One node in my 5-node cluster suddenly failed today with the following backtrace. I haven’t seen a node go down abruptly like this before, and don’t know how to reproduce.

Interesting that they also experienced the bug with a 5 node cluster. That bug leads to this Codership github issue.

Minor versions

One thing I noticed is that I had 5.5.45 in the new node, not 5.5.42 like all the other nodes. Presumably that is not a good thing to do. So I setup my automation to ensure I’m pulling from the right archive because the standard MariaDB mirrors only include the latest version.

You can find archived versions of MariaDB software here.

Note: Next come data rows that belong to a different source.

-- ==== Sys2Proof/Machine/BlkClock.lean ====
section
/-! DEFINITION. State of the clock regions (R387 to R407). Regions are keyed by 13 × tower + region. -/

namespace Sys2Proof.Machine

/-- The base reference at one hub (R388). -/
structure Reference where
  lostAt : Option Nat := none
  /-- Returned and relocked: the new phase takes effect at the next tick. -/
  realign : Bool := false
  /-- Absent for longer than 100 ms: the regions are stopped. -/
  expired : Bool := false
  deriving DecidableEq, Repr

/-- A die that did not follow a clock step (R403): the code it still runs at, halved for a step down. -/
structure Apart where
  code : Nat := 0
  halved : Bool := false
  deriving DecidableEq, Repr

/-- Stretch commands on a region, one period in n, 0 for none (R399). -/
structure Stretch where
  vcore : Nat := 0
  vpho : Nat := 0
  package : Nat := 0
  /-- The n obeyed before the last window ended. -/
  before : Nat := 0
  deriving DecidableEq, Repr

/-- Replica readings of a region (R406): the smallest reading of each frame that had one, newest last. -/
structure Replica where
  readings : List (Nat × Nat) := []
  warnedAt : Option Nat := none
  critical : Bool := false
  deriving DecidableEq, Repr

/-- The clocks. -/
structure Clk where
  /-- Code in force for the package (0x2800:02). -/
  inForce : Nat := 0x14
  /-- Code announced in the last tick word (R401). -/
  announced : Option Nat := none
  /-- Target of a VCORE ramp, and when it ends (R402). -/
  ramp : Option (Nat × Nat) := none
  /-- Code VCORE is set for. -/
  vcore : Nat := 0x14
  /-- Code the hub loops run at; no clock before step 5. -/
  running : Bool := false
  /-- Dies whose standby loop has locked to the announced code, and those that have failed to. -/
  locked : List Nat := []
  lockFailed : List Nat := []
  apart : Tab Apart := []
  /-- Dies whose active loop is PLL-B (R387). -/
  loopB : List Nat := []
  capLimit : Option Nat := none
  replicaLimit : Option Nat := none
  /-- Since when no critical reading has been seen, while a replica limit is in force. -/
  replicaCalm : Option Nat := none
  debt : Tab Nat := []
  references : Tab Reference := []
  stretches : Tab Stretch := []
  replicas : Tab Replica := []
  /-- Crossings to realign at the next tick: 4 × (12 × tower + cluster) + port. -/
  realign : List Nat := []
  /-- Since when no rail has been over cap, while a cap limit is in force (R417). -/
  capCalm : Option Nat := none
  /-- Dies whose region clock generators have aligned since power-up (R390). -/
  aligned : List Nat := []
  /-- REFCLK has been absent since, and the tick words it has stopped (R582). -/
  refclkLost : Option Nat := none
  ticksHeld : Option Bool := none
  deriving DecidableEq, Repr

end Sys2Proof.Machine
end

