-- ==== Sys2Proof/Machine/Spad.lean ====
section
/-! DEFINITION. The scratchpads and the intra-die network (R69 to R95): storage with poison, the arbitration
of a bank, the chunk code, retirement, and route parity. -/

namespace Sys2Proof.Machine

/-- The key of a cluster. -/
def clusterKey (t k : Nat) : Nat := 12 * t + k

/-- The key of the byte at an offset of a cluster (R71). -/
def spadKey (t k off : Nat) : Nat := t * 2 ^ 28 + k * 2 ^ 24 + off

/-- Whether an address of a die's scratchpad is populated (R70, R71). -/
def spadPopulated (a : Nat) : Bool := decide (a / 2 ^ 24 < 12) && decide (a % 2 ^ 24 < 0xC00000)

/-- What an unlisted byte of the scratchpads reads as: zero (R83), or an undefined value (R74, R134). -/
def spadDefault (s : State) (key : Nat) : Byte :=
  let e := Tab.look 0 s.spad.undef (key / 2 ^ 17)
  if e = 0 then 0 else Config.undefinedByte e key

/-- One byte of the scratchpads. [DESIGN CHOICE, safe: log 8] -/
def spadByte (s : State) (key : Nat) : Byte := (Tab.look none s.spad.bytes key).getD (spadDefault s key)

/-- Bytes of the scratchpads from a key. -/
def spadBytes (s : State) (key len : Nat) : Bytes := (List.range len).map (fun i => spadByte s (key + i))

/-- The keys of the 64-byte words that a range touches. -/
def wordsOf (key len : Nat) : List Nat :=
  if len = 0 then [] else (List.range ((key + len - 1) / 64 - key / 64 + 1)).map (key / 64 + ·)

/-- Whether a range touches a poisoned word (R82). -/
def spadPoisoned (s : State) (key len : Nat) : Bool := (wordsOf key len).any (Tab.look false s.spad.poison)

/-- Put bytes at consecutive keys: a zero byte is not listed where an unlisted byte is zero. -/
def putBytes (key : Nat) (data : Bytes) (undef : Tab Nat) (t : Tab (Option Byte)) : Tab (Option Byte) :=
  (data.foldl (fun (acc : Nat × Tab (Option Byte)) b =>
    (acc.1 + 1, Tab.put none acc.1 (if b = 0 ∧ Tab.look 0 undef (acc.1 / 2 ^ 17) = 0 then none else some b) acc.2))
    (key, t)).2

/-- The content of a unit of 128 KiB becomes undefined. [DESIGN CHOICE, safe: log 118] -/
def undefineUnit (u : Nat) (s : State) : State :=
  { s with
    freeDrawn := s.freeDrawn + 1
    spad.bytes := s.spad.bytes.filter (fun c => decide (c.1 / 2 ^ 17 ≠ u))
    spad.undef := Tab.put 0 u (s.freeDrawn + 1) s.spad.undef }

/-- The units of 128 KiB of a bank of a cluster, under a pen mode (R70). -/
def bankUnits (t k mode bank : Nat) : List Nat :=
  let lo := spadKey t k 0 / 2 ^ 17
  if bank < 40 then [lo + 2 * bank, lo + 2 * bank + 1]
  else if nbit mode ((bank - 40) / 2) then
    (if bank % 2 = 0 then [lo + 80 + (bank - 40), lo + 81 + (bank - 40)] else [])
  else [lo + 80 + (bank - 40)]

/-- Write bytes: a poisoned write marks the words it touches; a whole word written clean loses its poison
(R82). -/
def spadWrite (key : Nat) (data : Bytes) (poisoned : Bool) (s : State) : State :=
  let words := wordsOf key data.length
  let whole (w : Nat) : Bool := decide (key ≤ 64 * w) && decide (64 * w + 64 ≤ key + data.length)
  { s with
    spad.bytes := putBytes key data s.spad.undef s.spad.bytes
    spad.poison :=
      if poisoned then Tab.changeAll false words (fun _ => true) s.spad.poison
      else Tab.changeAll false (words.filter whole) (fun _ => false) s.spad.poison }

/-- The bank index of an offset (R70), under a pen mode. -/
def bankOf (mode off : Nat) : Nat :=
  if off < 0xA00000 then off / 0x40000
  else
    let seg := (off - 0xA00000) / 0x40000
    if nbit mode seg then 40 + 2 * seg else 40 + 2 * seg + off % 0x40000 / 0x20000

/-- Whether a bank is dual-port under a pen mode (R73). -/
def bankDual (mode bank : Nat) : Bool := decide (40 ≤ bank) && nbit mode ((bank - 40) / 2)

/-- The owner code of a bank's port: main banks by nibble, pen segments by half or port. -/
def mapOwner (map : Bytes) (bank port : Nat) : Nat :=
  if bank < 40 then nbits (fieldAt map (bank / 2) 1) (4 * (bank % 2) + 3) (4 * (bank % 2))
  else
    let seg := (bank - 40) / 2
    let o := fieldAt map (0x15 + seg) 1
    let half := if nbit (fieldAt map 0x14 1) seg then port else (bank - 40) % 2
    nbits o (4 * half + 3) (4 * half)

While I can’t be sure the version difference was the actual issue, as I haven’t had time to try to replicate this bug, I’m sure it didn’t help.

Even small version increments can be problematic. It’s not good enough to install mariadb-galera-server-5.5, I have to ensure the minor version number is the same as well. This has me looking at all the other major software packages I’m running and I know I’ll have to setup my automation to include minor versions.

Current status

Now that all the nodes have the same version of MariaDB Galera Server and I have expanded the nodes from 5 to the full 7 (including the arbitrator) things seem to be running ok.

MariaDB [(none)]> show status like 'wsrep_cluster%';
| Variable_name            | Value                                |
| wsrep_cluster_conf_id    | 17                                   |
| wsrep_cluster_size       | 7                                    |
| wsrep_cluster_state_uuid | 16e6742c-d7b9-11e4-8f72-af6e67877366 |
| wsrep_cluster_status     | Primary                              |
4 rows in set (0.01 sec)

## 5.5.46 is out

I would like to eventually get to a newer version of MariaDB. I know that 10.0 is out, it'd be great to get there soon. I am considering going to 5.5.46 if I have any other issues with the cluster in testing.